Many people who visit Valletta briefly are hustled round the obvious attractions of the old walled city and possibly a couple of places slightly outside but they really are missing out on a lot of intersting thngs. Take, for example, the subject of this tip, which most people will whizz past on the bus on the way into or out of Valletta to spend their € in the hugely publicized attractions there.
I have mentioned in another tip on his page the great benefit of following the Floriana walking trail, difficult as it is. Floriana is basically the area outside of the old walled city which calls itself Valletta. This was another interesting little place I found whilst trying to navigate round that trail. Certainly, for the visitor, you cannot enter the building but it is interesting to know a little about it's history if you wander past it.
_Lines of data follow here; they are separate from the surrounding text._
/-- tmp XORs two or four key terms, so the complements cancel in pairs (R134, R135). -/
theorem recurrenceTmp_map_not (hn : 4 < n) (hm : 0 < m) (hle : m ≤ ks.length) :
    recurrenceTmp m (ks.map fun k => ~~~k) = recurrenceTmp m ks := by
  have hnewest := keyBack_map_not (ks := ks) Nat.one_pos (by omega)
  rw [recurrenceTmp, recurrenceTmp, hnewest, ror_not _ (by omega : 3 < n), ror_not _ hn]
  split
  · next h4 =>
    have hthird := keyBack_map_not (ks := ks) (j := 3) (by omega) (by omega)
    rw [hthird, ror_not _ (by omega : 1 < n), not_xor_not, BitVec.xor_assoc, not_xor_not, ← BitVec.xor_assoc]
  · exact not_xor_not _ _

/-- Of a derived key's terms only k[i-m] is complemented (R134, R135). -/
theorem deriveKey_map_not (hn : 4 < n) (hm : 0 < m) (hle : m ≤ ks.length) (b : BitVec 1) :
    deriveKey m b (ks.map fun k => ~~~k) = ~~~(deriveKey m b ks) := by
  rw [deriveKey, deriveKey, recurrenceTmp_map_not hn hm hle, keyBack_map_not hm hle, ← BitVec.not_xor_right,
    ← BitVec.not_xor_left]

theorem expandTail_map_not (hn : 4 < n) (hm : 0 < m) (hle : m ≤ ks.length) (bs : List (BitVec 1)) :
    expandTail m bs (ks.map fun k => ~~~k) = (expandTail m bs ks).map fun k => ~~~k := by
  induction bs generalizing ks with
  | nil => rfl
  | cons b bs ih =>
    rw [expandTail, expandTail, deriveKey_map_not hn hm hle, ← List.map_cons]
    exact ih (Nat.le_succ_of_le hle)

/-- Settles O18: in the recurrence all complements but that of k[i-m] cancel. -/
theorem complementedKeyComplementsTheSchedule : Obligations.ComplementedKeyComplementsTheSchedule := by
  intro V uk huk
  have hn : 4 < V.width.bits := Nat.lt_trans (by decide) (eight_lt_bits V.width)
  rw [expand_eq_expandTail, expand_eq_expandTail, expandTail_map_not hn (keyWords_pos V) huk.ge, List.map_reverse]

/-! ## The known-answer vectors -/

/-- Settles O27: the model computes each vector. -/
theorem publishedVectorsReproduce : Obligations.PublishedVectorsReproduce := by
  refine ⟨?v1, ?v2, ?v3, ?v4, ?v5⟩
  case v1 | v2 | v3 | v4 | v5 => decide +kernel

end Sys2Proof.Machine
end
A first glance may suggest that the building has some military connection and, given the islands very militaristic history, that would be a reasonable assumption. However, that is not at all the case. What it is actually is the Wignacourt Tower, named after a Grand Master of the Knight's Hospitaller who occupied the islands for so many years. In truth, it is nothing more exciting than a water tower, part of an aqueduct system bringing water from the higher ground of Rabart and Mdina. Prosaic it may seem to be but in times of military struggle, of which there have been many in Malta's long history, a suppl of water was vital.
As I have said, not a place the traveler with limited time may choose to go and see but if you pass it, have a look and remember what it was and how important it was to the defence of the island.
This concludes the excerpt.